За десять минут до того, как Роджер, вбежав в квартиру, произнес «Господи, дорогая, ты слышала?», я снова попыталась набрать справочную и дозвонилась. Оператор на удивление спокойным голосом осведомилась, какой номер мне нужен. Я ответила ей. Она назвала мне нужные цифры и пожелала хорошего дня. Невероятно. Набрав номер Теда, я стала ждать. Я была уверена, что линия будет занята, если вообще будет работать. Но она работала. Спустя вечность раздались гудки. Они продолжались и продолжались. Я начала сомневаться в правильности набранного номера; гадала, будут ли идти гудки даже после того, как телефон на другом конце будет уничтожен. Я прождала пятьдесят или шестьдесят, а то и семьдесят гудков. И уже было думала повесить трубку и снова набрать номер, но побоялась, что во второй раз не смогу дозвониться. Надеялась, что, если я не отсоединюсь, кто-нибудь возьмет трубку и скажет мне, что Тед в порядке. Все это время в телевизоре за моей спиной показывали горящие башни-близнецы, горящее здание Пентагона и черные столбы дыма, воздымавшиеся в небо. Слышно было, как один за другим дикторы повторяли: неизвестно, кто стоит за этим, неизвестны масштабы операции.
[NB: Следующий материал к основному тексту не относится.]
/-- Row 6 of the opcode map (R83). -/
def decodeRow6 (n op : Nat) : Option Instr :=
  if op = 96 ∧ n / 2 % 64 = 0 then some (.cvtfi (marksOf n) (BitVec.ofNat 7 (n / 16384)) (BitVec.ofNat 7 (n / 128)) (BitVec.ofNat 1 n))
  else if op = 97 ∧ n / 2 % 64 = 0 then some (.cvtif (marksOf n) (BitVec.ofNat 7 (n / 16384)) (BitVec.ofNat 7 (n / 128)) (BitVec.ofNat 1 n))
  else if op = 98 ∧ n / 2 % 64 = 0 then some (.cvtfh (marksOf n) (BitVec.ofNat 7 (n / 16384)) (BitVec.ofNat 7 (n / 128)) (BitVec.ofNat 1 n))
  else if op = 99 ∧ n / 2 % 64 = 0 then some (.cvtfb (marksOf n) (BitVec.ofNat 7 (n / 16384)) (BitVec.ofNat 7 (n / 128)) (BitVec.ofNat 1 n))
  else if op = 100 ∧ n / 2 % 64 = 0 then some (.cvthf (marksOf n) (BitVec.ofNat 7 (n / 16384)) (BitVec.ofNat 7 (n / 128)) (BitVec.ofNat 1 n))
  else if op = 101 ∧ n / 2 % 64 = 0 then some (.cvtbf (marksOf n) (BitVec.ofNat 7 (n / 16384)) (BitVec.ofNat 7 (n / 128)) (BitVec.ofNat 1 n))
  else if op = 102 ∧ n / 8 % 16 = 0 then some (.cvtf8 (marksOf n) (BitVec.ofNat 7 (n / 16384)) (BitVec.ofNat 7 (n / 128)) (BitVec.ofNat 2 (n / 2)) (BitVec.ofNat 1 n))
  else if op = 103 ∧ n / 64 % 2 = 0 then some (.cvt8f (marksOf n) (BitVec.ofNat 7 (n / 16384)) (BitVec.ofNat 7 (n / 128)) (BitVec.ofNat 3 (n / 8)) (BitVec.ofNat 3 n))
  else if op = 104 ∧ n / 2 % 64 = 0 then some (.cvt88 (marksOf n) (BitVec.ofNat 7 (n / 16384)) (BitVec.ofNat 7 (n / 128)) (BitVec.ofNat 1 n))
  else if op = 105 ∧ n / 32 % 4 = 0 then some (.cvtf6 (marksOf n) (BitVec.ofNat 7 (n / 16384)) (BitVec.ofNat 7 (n / 128)) (BitVec.ofNat 3 (n / 4)) (BitVec.ofNat 2 n))
  else if op = 106 ∧ n % 128 = 0 then some (.cvtfd (marksOf n) (BitVec.ofNat 7 (n / 16384)) (BitVec.ofNat 7 (n / 128)))
  else if op = 107 ∧ n % 128 = 0 then some (.cvtdf (marksOf n) (BitVec.ofNat 7 (n / 16384)) (BitVec.ofNat 7 (n / 128)))
  else if op = 108 ∧ n / 16 % 8 = 0 then some (.qnt (marksOf n) (BitVec.ofNat 7 (n / 16384)) (BitVec.ofNat 7 (n / 128)) (BitVec.ofNat 4 n))
  else if op = 109 ∧ n / 16 % 8 = 0 then some (.dqnt (marksOf n) (BitVec.ofNat 7 (n / 16384)) (BitVec.ofNat 7 (n / 128)) (BitVec.ofNat 4 n))
  else none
Наконец трубку сняли и я услышала голос Теда:
– Алло?
Облегчение накрыло меня с головой так быстро, что я не успела его прочувствовать. Я почти закричала:
– Тед! Это Вероника. Жена твоего… Жена Роджера. С тобой все хорошо?
Ответа не последовало.
– Тед? – повторила я. – Ты меня слышишь?
Он повесил трубку.
Когда я перезвонила, номер был занят. Неудивительно, что он повесил трубку. Правда, я надеялась, что, может, где-то порвались провода и нас попросту разъединило. Но нет, я знала, это было его решение. По крайней мере, я услышала его голос. Я положила трубку, и мгновением позже в квартиру ворвался взволнованный Роджер. Тогда я не рассказала о звонке. Мне казалось, что стоит подождать, пока он сам не заговорит о Теде. Он не знал. Остаток дня мы провели, приклеившись к телевизору, на экране которого снова и снова крутили страшные картины. Репортеры, ведущие, аналитики – все они упрямо твердили, что случившееся невообразимо. Нет, подумала я, такое можно только вообразить. Но подобное должно оставаться надежно запертым на страницах романа Тома Клэнси.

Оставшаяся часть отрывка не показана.